She was naked now and I stood by her, my clothes around my ankles, feeling a little lost. I wanted this, I was more sure of that than I had ever been of anything until that moment. More than I knew that the sun shall rise each morning, that the garden will flower in spring, that money will always mean more to success than character ever could, I knew that I wanted this. I wanted to be intimate with her, as a husband with his wife, wanted to see her head thrown back in pleasure and to let her make me feel things that I had not yet felt, that I didn't know one could feel. I'd fantasised about this before, run through scenarios over and over in my head, but I rarely got beyond this point. To be honest I didn't quite know where to go from here.

She lay on the bed almost gracefully, looking perfect in her nudity. It was hard to beleive that this was the same woman, the woman who could barely walk without stumbling, speak without causing disaster or enter a room without disrupting all of its occupants. Yet there she was, that strange and clumsy woman, reclined amongst the sheets as though she were crafted only to lie on that bed and have me look upon her. She gave my eyes barely the time to learn the curve of her breasts or my brain the chance to question the missing hair that ought to be growing beneath her stomach before she was calling me over with a wave of her hand.

I lowered myself onto her, paying little attention to the task of keeping most of my weight of her and instead settling back into my new, delicious addition of touching her tongue with my own. I let our bodies mould together, skin touching skin everywhere, entwining our legs and noticing a wetness against my thigh where it settled between hers. She groaned and pulled me closer by the hair with one hand as the other glided down my back, as though if she pulled us tightly enough together we would weld into one being (perhaps then we could both marry Darcy). Everything in me was hot and pulsing, like a thousand candles or the force that makes wool stand on end if you rub it, and I thought that even if this was all there was it was worth it. For this, just this once, I would endure a hundred Darcys.

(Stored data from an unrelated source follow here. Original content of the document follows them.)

-- ==== Sys2Proof/Machine/Core.lean ====
section
/-! DEFINITION. The machine handed to the host. -/

def Sys2Proof.core : Host.Core :=
  { State := Sys2Proof.Machine.State, Fault := Sys2Proof.Machine.Fault, Refusal := Sys2Proof.Machine.Refusal,
    step := Sys2Proof.Machine.step, reset := Sys2Proof.Machine.State.reset }
end

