/-- At the registered next cut the knife fires, or skips for the first cause that holds of TOO_CLOSE, HELD, CYCLING and ESTOPPED. A
skip counts and makes no sheet; a cut counts, starts the knife cycle, empties the open sheet and hands on a sheet from the last cut to
this one, REJECT where the map covers it, and GOOD only where it is not covered and the order still needs it (R52, R53, R55). K_MIN is
that of the last waste cut computed: a next cut of waste takes the K_MIN and WASTE_LEN of the section in force from it on, and a grid cut
leaves them (R45; that grid cuts too are tested with that K_MIN is the model's reading, log 49). What the cut reports, as it would
with nothing waiting, stands before all that waits, and the map change of its pruning after that, last of all or right before the crossing
of the freeze (R14, R28, R54; the model's reading, logs 3, 17). -/
def Obligations.CutFiresOrSkips : Prop :=
  ∀ (s : State) (c : Pos),
    let t := s.handle (.crossing .cut c)
    let close := ∃ p, s.cutoff.lastPassed = some p ∧ (c - p).toNat < s.cutoff.kMin
    let skips := fun cause : SkipCause =>
      t.cutoff.made = s.cutoff.made ∧ t.cutoff.skipped = s.cutoff.skipped + 1 ∧ t.cutoff.lastSkip = some cause ∧
        t.cutoff.lastCut = s.cutoff.lastCut ∧ t.cutoff.cycle = s.cutoff.cycle ∧
        ∀ r : Sheet, Ev.sheet r ∈ t.inbox → Ev.sheet r ∈ s.inbox
    t.cutoff.lastPassed = some c ∧
    (t.cutoff.segment = .waste → t.cutoff.kMin = s.dry.kMin ∧ t.cutoff.wasteLen = s.dry.wasteLen) ∧
    (∀ g, t.cutoff.segment = .order g → t.cutoff.kMin = s.cutoff.kMin ∧ t.cutoff.wasteLen = s.cutoff.wasteLen) ∧
    t = { s with cutoff := t.cutoff, regs := t.regs, map := t.map, inbox := t.inbox, choice := t.choice } ∧
    (∃ reports changed l r : List Ev,
      (({ s with inbox := [] } : State).handle (.crossing .cut c)).inbox = reports ++ changed ∧
      Ev.mapChange ∉ reports ∧ (changed = [] ∨ changed = [.mapChange]) ∧
      s.inbox.filter (Ev.notFor .cut) = l ++ r ∧ t.inbox = reports ++ l ++ changed ++ r ∧
      (r = [] ∨ (∀ e ∈ l, e.notFor .freeze = true) ∧ ∃ e r', r = e :: r' ∧ e.notFor .freeze = false)) ∧
    (close → skips .tooClose) ∧
    (¬close → s.cutoff.ready = false → skips .held) ∧
    (¬close → s.cutoff.ready = true → s.cutoff.cycle.isSome = true → skips .cycling) ∧
    (¬close → s.cutoff.ready = true → s.cutoff.cycle = none → s.gov.mode = .estopped → skips .estopped) ∧
    (¬close → s.cutoff.ready = true → s.cutoff.cycle = none → s.gov.mode ≠ .estopped →
      t.cutoff.made = s.cutoff.made + 1 ∧ t.cutoff.skipped = s.cutoff.skipped ∧ t.cutoff.lastCut = c ∧
      t.cutoff.cycle = some s.dry.knifeCycle ∧ t.cutoff.openSheet = [] ∧ t.cutoff.openWaste = false ∧
      ∃ r : Sheet, Ev.sheet r ∈ t.inbox ∧ r.start = s.cutoff.lastCut ∧ r.stop = c ∧
        (s.isCovered s.cutoff.lastCut c = true → r.cls = .reject) ∧
        (r.cls = .good →
          s.isCovered s.cutoff.lastCut c = false ∧ s.cutoff.openSheet = [] ∧ s.cutoff.openWaste = false ∧
          ∃ (g : Grid) (o : Order), s.cutoff.segment = .order g ∧ s.order? g.id = some o ∧ g.g < OrderSpec.n o.spec))

/-! ### The Slitter Pair -/

/-- SET DONE and the set timer act on a station in SETTING only: SET DONE makes it READY, or ENGAGED where it is the incoming
station of an awaited swap; the expiry makes it FAULT, and hands an awaited swap to the other station when that one is neither
ENGAGED nor in FAULT (R65, R70; that the expiry has no effect on a station that is not SETTING is the model's choice, log 9). -/
def Obligations.SetDoneAndSetExpiry : Prop :=
  ∀ (st : Station) (s : State),
    let other := Station.other st
    let awaits := s.slitter.awaited.isSome = true ∧ s.slitter.incoming = some st
    let acts := s.gov.mode ≠ .estopped ∧ s.gov.mode ≠ .unconfigured
    let quiet : State := { s with inbox := [] }
    (s.stationState st ≠ .setting →
      exec (.setDone st) s = .next quiet.quietEnd ∧ exec (.setTimerExpiry st) s = .next quiet.quietEnd) ∧
    (s.stationState st = .setting →
      (¬(awaits ∧ acts) →
        exec (.setDone st) s = .next
          ((quiet.updStation st (fun x => { x with state := .ready, timer := none })).mark srcSlitter).quietEnd) ∧
      (awaits → acts →
        ∃ t : State, exec (.setDone st) s = .next t.finish ∧
          t = { s with
            slitter := t.slitter, map := t.map, notices := t.notices, inbox := t.inbox, choice := t.choice } ∧
          t.slitter.awaited = none ∧ t.slitter.incoming = none ∧
          (t.slitter.station st).state = .engaged ∧ (t.slitter.station st).timer = none) ∧
      (¬awaits →
        exec (.setTimerExpiry st) s = .next
          ((quiet.updStation st (fun x => { x with state := .fault, timer := none })).mark srcSlitter).quietEnd) ∧
      (awaits →
        ∃ t : State, exec (.setTimerExpiry st) s = .next t ∧
          t = { quiet with slitter := t.slitter, limits := t.limits, notices := t.notices, link := t.link } ∧
          (t.slitter.station st).state = .fault ∧
          (t.slitter.station st).timer = none ∧ t.slitter.awaited = s.slitter.awaited ∧
          (s.stationState other = .engaged ∨ s.stationState other = .fault →
            t.slitter.incoming = none ∧ t.slitter.station other = s.slitter.station other) ∧
          (s.stationState other ≠ .engaged → s.stationState other ≠ .fault →
            t.slitter.incoming = some other ∧
            (acts → (t.slitter.station other).state = .setting ∧ (t.slitter.station other).set = s.slitter.awaited ∧
              (t.slitter.station other).timer = some s.dry.setTime))))
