/-- Settles O56, by the state of the receiver. -/
theorem byteReceivedAndGap : Obligations.ByteReceivedAndGap := by
  unfold Obligations.ByteReceivedAndGap
  intro b s quiet all n goesTo dropped lost
  have goes {st : RxState} {bs : List Byte} (h : rxStep s.link.rxState s.link.rxBytes b = .on st bs) : goesTo st bs := by
    have taken : quiet.takeByte b true = quiet.setRx st bs := State.takeByte_on h
    exact (run_quiet s (fun t => t.takeByte b true) (by rw [taken]; rfl)).trans (by rw [taken])
  refine ⟨fun hr => ⟨?_, ?_, ?_⟩, fun hr => ⟨?_, ?_⟩, fun hr h5 h3 => goes ?_, fun hr h5 => ?_, fun hr => ?_, fun hr h7 => goes ?_,
    fun cause hcause => ?_, fun hr h7 hc => ⟨fun hq => ?_, fun hq => ?_⟩⟩
  · have taken : quiet.takeByte b false = quiet := (if_neg (by nofun)).trans (if_pos hr)
    exact (run_quiet s (fun t => t.takeByte b false) (by rw [taken])).trans (by rw [taken])
  · have taken : quiet.takeGap = quiet := if_pos hr
    exact (run_quiet s State.takeGap (by rw [taken])).trans (by rw [taken])
  · have step : rxStep s.link.rxState s.link.rxBytes b = if b = 0x5A#8 then .on .header [b] else .on .hunting [] := by
      rw [hr]
      rfl
    split
    · next hb => exact goes (step.trans (if_pos hb))
    · next hb => exact goes (step.trans (if_neg hb))
  · have taken : quiet.takeByte b false = (quiet.setRx .hunting []).discard .framing s.link.rxBytes :=
      (if_neg (by nofun)).trans (if_neg hr)
    exact (run_quiet s (fun t => t.takeByte b false) (by rw [taken]; rfl)).trans (by rw [taken]; rfl)
  · have taken : quiet.takeGap = (quiet.setRx .hunting []).discard .gap s.link.rxBytes := if_neg hr
    exact (run_quiet s State.takeGap (by rw [taken]; rfl)).trans (by rw [taken]; rfl)
  · rw [hr]
    exact (if_neg h3).trans (if_neg h5)
  · have step : rxStep s.link.rxState s.link.rxBytes b = if n = 0 then .on .check all else .on .payload all := by
      rw [hr]
      exact (if_neg fun h => absurd (h5.symm.trans h.1) (by decide)).trans (if_pos h5)
    split
    · next h0 => exact goes (step.trans (if_pos h0))
    · next h0 => exact goes (step.trans (if_neg h0))
  · have step : rxStep s.link.rxState s.link.rxBytes b = if all.length = 5 + n then .on .check all else .on .payload all := by
      rw [hr]
      rfl
    split
    · next h0 => exact goes (step.trans (if_pos h0))
    · next h0 => exact goes (step.trans (if_neg h0))
  · rw [hr]
    exact if_neg h7
  · have step : rxStep s.link.rxState s.link.rxBytes b = .drop cause all := by
      rcases hcause with ⟨hr, h3, hlong, rfl⟩ | ⟨hr, h7, hbad, rfl⟩
      · rw [hr]
        exact if_pos ⟨h3, hlong⟩
      · rw [hr]
        exact (if_pos h7).trans (if_neg (by rw [hbad]; nofun))
    have taken : quiet.takeByte b true = State.receive (s.rxFuel - 1) (all.drop 1) (dropped cause) := State.takeByte_drop step
    intro t
    refine ⟨?_, ?_, rfl, fun hlevel => ?_⟩
    · exact congrArg (fun u : State => Host.Outcome.next u.finish) taken
    · refine eq_patch_of_erase (F := [.link, .notices, .inbox]) ?_
      rw [erase_receive _ _ _ (by decide), erase_raise _ _ _ (by decide), erase_setRx _ _ _ (by decide), erase_with_inbox _ _ (by decide)]
    · exact State.waiting_receive _ _ (Notices.waiting_occur _ hlevel)
  · have step : rxStep s.link.rxState s.link.rxBytes b = .good all := by
      rw [hr]
      exact (if_pos h7).trans (if_pos hc)
    have taken : quiet.takeByte b true = (quiet.setRx .hunting []).raise srcLink
        (.link .overrun (some (frameOf all).kind) (some (frameOf all).tag)) :=
      (State.takeByte_good (s := quiet) step).trans (if_neg (Nat.not_lt.mpr hq))
    exact (run_quiet s (fun t => t.takeByte b true) (by rw [taken]; rfl)).trans (by rw [taken])
  · have step : rxStep s.link.rxState s.link.rxBytes b = .good all := by
      rw [hr]
      exact (if_pos h7).trans (if_pos hc)
    have taken : quiet.takeByte b true = (quiet.setRx .hunting []).offerFrame (frameOf all) := State.takeByte_good step
    obtain ⟨frame, rx, inHand, free⟩ := State.offerFrame_room (s := quiet.setRx .hunting []) (frameOf all) hq
    refine ⟨_, congrArg (fun u : State => Host.Outcome.next u.finish) taken, eq_patch_of_erase (F := [.link, .inbox]) ?_, rx, inHand, free⟩
    exact frame.trans ((erase_setRx _ _ _ (by decide)).trans (erase_with_inbox _ _ (by decide)))

end Sys2Proof.Machine

/-! ## The Notice Unit and the requests that read -/

namespace Sys2Proof.Machine

/-! ### The choice of a notice (R202) -/

theorem mem_allSources (i : NoticeSource) : i ∈ allSources := by
  decide +revert

theorem sortedLT_allSources : allSources.Pairwise (· < ·) := by decide

/-- R202: of a list in ascending number, the source folded out has the lowest level, and of those with it the lowest number. -/
theorem Notices.foldl_better (u : Notices) {l : List NoticeSource} {i : NoticeSource} (hl : (i :: l).Pairwise (· < ·)) :
    l.foldl u.better i ∈ i :: l ∧ ∀ j ∈ i :: l,
      tget u.levels (l.foldl u.better i) < tget u.levels j ∨
        (tget u.levels (l.foldl u.better i) = tget u.levels j ∧ l.foldl u.better i ≤ j) := by
  induction l generalizing i with
  | nil => exact ⟨List.mem_cons_self, fun j hj => .inr (by rw [List.mem_singleton.mp hj]; exact ⟨rfl, le_rfl⟩)⟩
  | cons x l ih =>
    obtain ⟨below, rest⟩ := List.pairwise_cons.mp hl
    obtain ⟨belowx, restl⟩ := List.pairwise_cons.mp rest
    have hix : i < x := below x List.mem_cons_self
    rw [List.foldl_cons]
    by_cases hb : tget u.levels x < tget u.levels i
    · have first : u.better i x = x := if_pos hb
      rw [first]
      obtain ⟨mem, least⟩ := ih rest
      refine ⟨List.mem_cons_of_mem i mem, fun j hj => ?_⟩
      rcases List.mem_cons.mp hj with rfl | hj
      · rcases least x List.mem_cons_self with h | ⟨h, -⟩
        · exact .inl (h.trans hb)
        · exact .inl (h ▸ hb)
      · exact least j hj
    · have first : u.better i x = i := if_neg hb
      rw [first]
      obtain ⟨mem, least⟩ := ih (List.pairwise_cons.mpr ⟨fun j hj => below j (List.mem_cons_of_mem x hj), restl⟩)
      refine ⟨List.mem_cons.mpr ((List.mem_cons.mp mem).imp_right (List.mem_cons_of_mem x)), fun j hj => ?_⟩
      rcases List.mem_cons.mp hj with rfl | hj
      · exact least j List.mem_cons_self
      · rcases List.mem_cons.mp hj with rfl | hj
        · rcases least i List.mem_cons_self with h | ⟨h, hle⟩
          · exact .inl (h.trans_le (Nat.not_lt.mp hb))
          · rcases Nat.lt_or_eq_of_le (Nat.not_lt.mp hb) with hlt | heq
            · exact .inl (h ▸ hlt)
            · exact .inr ⟨h.trans heq, hle.trans hix.le⟩
        · exact least j (List.mem_cons_of_mem i hj)

/-- R202: a source other than ESTOP's is sendable when it waits at a level below the threshold. -/
theorem Notices.sendable_iff {u : Notices} {i : NoticeSource} (hi : i ≠ 0) :
    u.sendable i = true ↔ tget u.waiting i = true ∧ tget u.levels i < u.threshold := by
  have : decide (i = srcEstop) = false := decide_eq_false hi
  rw [Notices.sendable, this, Bool.false_or, Bool.and_eq_true, decide_eq_true_eq]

Then she was turning us, pressing down against me in the most wonderful way and kissing me senseless before moving downwards, kissing and licking my jaw, my neck, my collar bones, my sternum. She stopped a minute in her decent to mouth at my breasts, making me shiver as though in a dream, and then continued to place little kisses across my stomach, my hipbones, the insides of my thighs...

As her tongue had surprised my brother by invading his mouth, which he had recounted to me with scandalised awe, it now surprised me by placing itself in a very different location. I didn't know exactly what she was doing, was certain that it wasn't something I would be able to replicate, but whatever it was it was wonderful. The sudden pleasure sent ripples up my spine and down to curl my toes- a hot, slow burn like someone struck by lightning, her mouth wet and endless and moving almost too quickly for me to follow. Then her tongue was finally inside me and I couldn't help the sounds that escaped my lips, the almost incoherent pleas, the way my fist clasped her hair and pulled her closer still- forgetting her need to breath, her name, her existence as a human being. Anything to chase the way that felt.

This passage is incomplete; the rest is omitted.